#### What needs to be done
Nothing is to be left out: repeat every entry exactly as given.

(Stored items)
-- -- --

-- ==== Sys2Proof/Machine/HuffmanCodec.lean ====
section
/-! DEFINITION. The Huffman codec (43_huffman_codec.md): bit writer and bit reader (R170 to R172),
`huff.enc` (R175 to R177) and `huff.dec` (R180 to R183). -/

namespace Sys2Proof.Machine

/-! ## Bit writer -/

/-- `acc` with its bit number `p` set to `d`. -/
def setBit (acc : Byte) (p : Nat) (d : Bool) : Byte :=
  (acc &&& ~~~(1#8 <<< p)) ||| ((if d then 1#8 else 0#8) <<< p)

/-- The bit writer with `ACC` and `NACC` as given (10_state.md R41). -/
def Running.withAcc (r : Running) (acc : Byte) (nacc : Nat) : Running :=
  { r with w := { r.w with acc := acc, nacc := nacc } }

/-- `put_bit(b)` (R170). -/
def putBit (cap : Cap) (d : Bool) (r : Running) : Flow Running :=
  let acc := setBit r.w.acc (7 - r.w.nacc) d
  if r.w.nacc = 7 then
    (emit cap acc (r.withAcc acc r.w.nacc)).bind fun r => .ok (r.withAcc 0#8 0)
  else .ok (r.withAcc acc (r.w.nacc + 1))

/-- Writes bits, first bit first. -/
def putBits (cap : Cap) : List Bool → Running → Flow Running
  | [], r => .ok r
  | d :: ds, r => (putBit cap d r).bind (putBits cap ds)

/-- `CODE[s].bits` (10_state.md R40). -/
def codeOf (code : List (List Bool)) (s : Byte) : List Bool := code.getD s.toNat []

/-- `put_code(s)` (R171). -/
def putCode (cap : Cap) (s : Byte) (r : Running) : Flow Running :=
  putBits cap (codeOf r.w.code s) r

/-- `flush` (R171). -/
def flush (cap : Cap) (r : Running) : Flow Running :=
  if r.w.nacc = 0 then .ok r
  else (emit cap r.w.acc r).bind fun r => .ok (r.withAcc 0#8 0)

/-! ## huff.enc -/

/-- The 1028 header bytes of a histogram and a symbol count (30_encoding.md R80). -/
def headerBytes (hist : List Nat) (n : Nat) : List Byte :=
  hist.flatMap fieldBytes ++ fieldBytes n

/-- `emit_header` (R176). -/
def emitHeader (cap : Cap) (r : Running) : Flow Running :=
  emitAll cap (headerBytes r.w.hist r.w.n) r

/-- One pass of PACK (R177): the code of the byte under the cursor. -/
def packPass (cap : Cap) (r : Running) : Flow Running :=
  (r.input r.w.i).bind fun b => (putCode cap b r).bind fun r => .ok (r.advance 1)

/-- The working state after HIST, BUILD and CODES (R173, R174). -/
def modelOf (r : Running) : Running :=
  { r with w := deriveCodes (buildTree { r.w with n := r.s.inLen.toNat }) }

/-- `huff_enc` (R175). -/
def huffEncode (cap : Cap) (r : Running) : Flow Running :=
  (computeHistogram r).bind fun r =>
    (emitHeader cap (modelOf r)).bind fun r =>
      (scanInput r.s.inLen.toNat (packPass cap) (r.withAcc 0#8 0)).bind fun r =>
        flush cap { r with w := { r.w with i := r.s.inLen.toNat } }

/-- `huff.enc` (R175, R200). -/
def execHuffEnc (s : State) : Host.Outcome State Fault Refusal :=
  issueCoder 0x03#8 Config.bufCap (huffEncode Config.bufCap) s

/-! ## Bit reader -/

/-- `get_bit` (R172): the bit and the state with `BP` and `i` moved on. -/
def getBit (r : Running) : Flow (Bool × Running) :=
  if 8 * (r.s.inLen.toNat - Config.hdr) ≤ r.w.bp then r.raise .huffBits r.s.inLen.toNat
  else
    (r.input (Config.hdr + r.w.bp / 8)).bind fun b =>
      .ok (b.getLsbD (7 - r.w.bp % 8),
        { r with w := { r.w with bp := r.w.bp + 1, i := Config.hdr + (r.w.bp + 1) / 8 } })

/-! ## huff.dec -/

/-- `parse_header` (R181). -/
def parseHeader (r : Running) : Flow Running :=
  (readInput r 0 Config.hdr).bind fun bs =>
    .ok { r with w := { r.w with
      hist := fieldNumbers Config.nsym bs
      n := beNumber (bs.drop (Config.nsym * Config.field)) } }

/-- The walk of `decode_symbol` from node `n` on (R182): 0 goes left, 1 goes right, a leaf ends it. The
depth of a tree is below its number of nodes, which `fuel` is. -/
def walkTree : Nat → Nat → Running → Flow (Byte × Running)
  | 0, n, r =>
    match r.w.node[n]? with
    | some (.leaf sym _) => .ok (sym, r)
    | _ => .fault .brokenTree
  | fuel + 1, n, r =>
    match r.w.node[n]? with
    | some (.leaf sym _) => .ok (sym, r)
    | some (.internal _ left right) =>
      (getBit r).bind fun p => walkTree fuel (if p.1 then right else left) p.2
    | none => .fault .brokenTree

/-- `decode_symbol` (R182; R183 for a root that is a leaf, where one bit is taken and not looked at). -/
def decodeSymbol (r : Running) : Flow (Byte × Running) :=
  match r.w.root with
  | none => .fault .brokenTree
  | some n =>
    match r.w.node[n]? with
    | some (.leaf sym _) => (getBit r).bind fun p => .ok (sym, p.2)
    | _ => walkTree r.w.node.length n r

/-- `emit(decode_symbol)` (R180). -/
def symbolPass (cap : Cap) (r : Running) : Flow Running :=
  (decodeSymbol r).bind fun p => emit cap p.1 p.2

/-- The symbol loop of `huff_dec`, from BUILD on (R180). -/
def decodeSymbols (cap : Cap) (r : Running) : Flow Running :=
  if r.w.root = none then r.raise .huffTree 1024
  else
    repeatTimes r.w.n (symbolPass cap) { r with w := { r.w with bp := 0, i := Config.hdr } }

/-- `huff_dec` (R180). -/
def huffDecode (cap : Cap) (r : Running) : Flow Running :=
  if r.s.inLen.toNat < Config.hdr then r.raise .huffHdr r.s.inLen.toNat
  else
    (parseHeader r).bind fun r =>
      if r.w.n = 0 then .ok r
      else decodeSymbols cap { r with w := buildTree r.w }

/-- `huff.dec` (R180, R200). -/
def execHuffDec (s : State) : Host.Outcome State Fault Refusal :=
  issueCoder 0x04#8 Config.bufCap (huffDecode Config.bufCap) s

end Sys2Proof.Machine
end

-- -- --

#### Written solution
-- ==== Sys2Proof/Machine/HuffmanCodec.lean ====
section
/-! DEFINITION. The Huffman codec (43_huffman_codec.md): bit writer and bit reader (R170 to R172),
`huff.enc` (R175 to R177) and `huff.dec` (R180 to R183). -/

namespace Sys2Proof.Machine

/-! ## Bit writer -/

/-- `acc` with its bit number `p` set to `d`. -/
def setBit (acc : Byte) (p : Nat) (d : Bool) : Byte :=
  (acc &&& ~~~(1#8 <<< p)) ||| ((if d then 1#8 else 0#8) <<< p)

/-- The bit writer with `ACC` and `NACC` as given (10_state.md R41). -/
def Running.withAcc (r : Running) (acc : Byte) (nacc : Nat) : Running :=
  { r with w := { r.w with acc := acc, nacc := nacc } }

/-- `put_bit(b)` (R170). -/
def putBit (cap : Cap) (d : Bool) (r : Running) : Flow Running :=
  let acc := setBit r.w.acc (7 - r.w.nacc) d
  if r.w.nacc = 7 then
    (emit cap acc (r.withAcc acc r.w.nacc)).bind fun r => .ok (r.withAcc 0#8 0)
  else .ok (r.withAcc acc (r.w.nacc + 1))

/-- Writes bits, first bit first. -/
def putBits (cap : Cap) : List Bool → Running → Flow Running
  | [], r => .ok r
  | d :: ds, r => (putBit cap d r).bind (putBits cap ds)

/-- `CODE[s].bits` (10_state.md R40). -/
def codeOf (code : List (List Bool)) (s : Byte) : List Bool := code.getD s.toNat []

/-- `put_code(s)` (R171). -/
def putCode (cap : Cap) (s : Byte) (r : Running) : Flow Running :=
  putBits cap (codeOf r.w.code s) r

/-- `flush` (R171). -/
def flush (cap : Cap) (r : Running) : Flow Running :=
  if r.w.nacc = 0 then .ok r
  else (emit cap r.w.acc r).bind fun r => .ok (r.withAcc 0#8 0)

/-! ## huff.enc -/

/-- The 1028 header bytes of a histogram and a symbol count (30_encoding.md R80). -/
def headerBytes (hist : List Nat) (n : Nat) : List Byte :=
  hist.flatMap fieldBytes ++ fieldBytes n

/-- `emit_header` (R176). -/
def emitHeader (cap : Cap) (r : Running) : Flow Running :=
  emitAll cap (headerBytes r.w.hist r.w.n) r

/-- One pass of PACK (R177): the code of the byte under the cursor. -/
def packPass (cap : Cap) (r : Running) : Flow Running :=
  (r.input r.w.i).bind fun b => (putCode cap b r).bind fun r => .ok (r.advance 1)

/-- The working state after HIST, BUILD and CODES (R173, R174). -/
def modelOf (r : Running) : Running :=
  { r with w := deriveCodes (buildTree { r.w with n := r.s.inLen.toNat }) }

/-- `huff_enc` (R175). -/
def huffEncode (cap : Cap) (r : Running) : Flow Running :=
  (computeHistogram r).bind fun r =>
    (emitHeader cap (modelOf r)).bind fun r =>
      (scanInput r.s.inLen.toNat (packPass cap) (r.withAcc 0#8 0)).bind fun r =>
        flush cap { r with w := { r.w with i := r.s.inLen.toNat } }

/-- `huff.enc` (R175, R200). -/
def execHuffEnc (s : State) : Host.Outcome State Fault Refusal :=
  issueCoder 0x03#8 Config.bufCap (huffEncode Config.bufCap) s

/-! ## Bit reader -/

/-- `get_bit` (R172): the bit and the state with `BP` and `i` moved on. -/
def getBit (r : Running) : Flow (Bool × Running) :=
  if 8 * (r.s.inLen.toNat - Config.hdr) ≤ r.w.bp then r.raise .huffBits r.s.inLen.toNat
  else
    (r.input (Config.hdr + r.w.bp / 8)).bind fun b =>
      .ok (b.getLsbD (7 - r.w.bp % 8),
        { r with w := { r.w with bp := r.w.bp + 1, i := Config.hdr + (r.w.bp + 1) / 8 } })

/-! ## huff.dec -/

/-- `parse_header` (R181). -/
def parseHeader (r : Running) : Flow Running :=
  (readInput r 0 Config.hdr).bind fun bs =>
    .ok { r with w := { r.w with
      hist := fieldNumbers Config.nsym bs
      n := beNumber (bs.drop (Config.nsym * Config.field)) } }

/-- The walk of `decode_symbol` from node `n` on (R182): 0 goes left, 1 goes right, a leaf ends it. The
depth of a tree is below its number of nodes, which `fuel` is. -/
def walkTree : Nat → Nat → Running → Flow (Byte × Running)
  | 0, n, r =>
    match r.w.node[n]? with
    | some (.leaf sym _) => .ok (sym, r)
    | _ => .fault .brokenTree
  | fuel + 1, n, r =>
    match r.w.node[n]? with
    | some (.leaf sym _) => .ok (sym, r)
    | some (.internal _ left right) =>
      (getBit r).bind fun p => walkTree fuel (if p.1 then right else left) p.2
    | none => .fault .brokenTree

/-- `decode_symbol` (R182; R183 for a root that is a leaf, where one bit is taken and not looked at). -/
def decodeSymbol (r : Running) : Flow (Byte × Running) :=
  match r.w.root with
  | none => .fault .brokenTree
  | some n =>
    match r.w.node[n]? with
    | some (.leaf sym _) => (getBit r).bind fun p => .ok (sym, p.2)
    | _ => walkTree r.w.node.length n r

/-- `emit(decode_symbol)` (R180). -/
def symbolPass (cap : Cap) (r : Running) : Flow Running :=
  (decodeSymbol r).bind fun p => emit cap p.1 p.2

/-- The symbol loop of `huff_dec`, from BUILD on (R180). -/
def decodeSymbols (cap : Cap) (r : Running) : Flow Running :=
  if r.w.root = none then r.raise .huffTree 1024
  else
    repeatTimes r.w.n (symbolPass cap) { r with w := { r.w with bp := 0, i := Config.hdr } }

/-- `huff_dec` (R180). -/
def huffDecode (cap : Cap) (r : Running) : Flow Running :=
  if r.s.inLen.toNat < Config.hdr then r.raise .huffHdr r.s.inLen.toNat
  else
    (parseHeader r).bind fun r =>
      if r.w.n = 0 then .ok r
      else decodeSymbols cap { r with w := buildTree r.w }

/-- `huff.dec` (R180, R200). -/
def execHuffDec (s : State) : Host.Outcome State Fault Refusal :=
  issueCoder 0x04#8 Config.bufCap (huffDecode Config.bufCap) s

end Sys2Proof.Machine
end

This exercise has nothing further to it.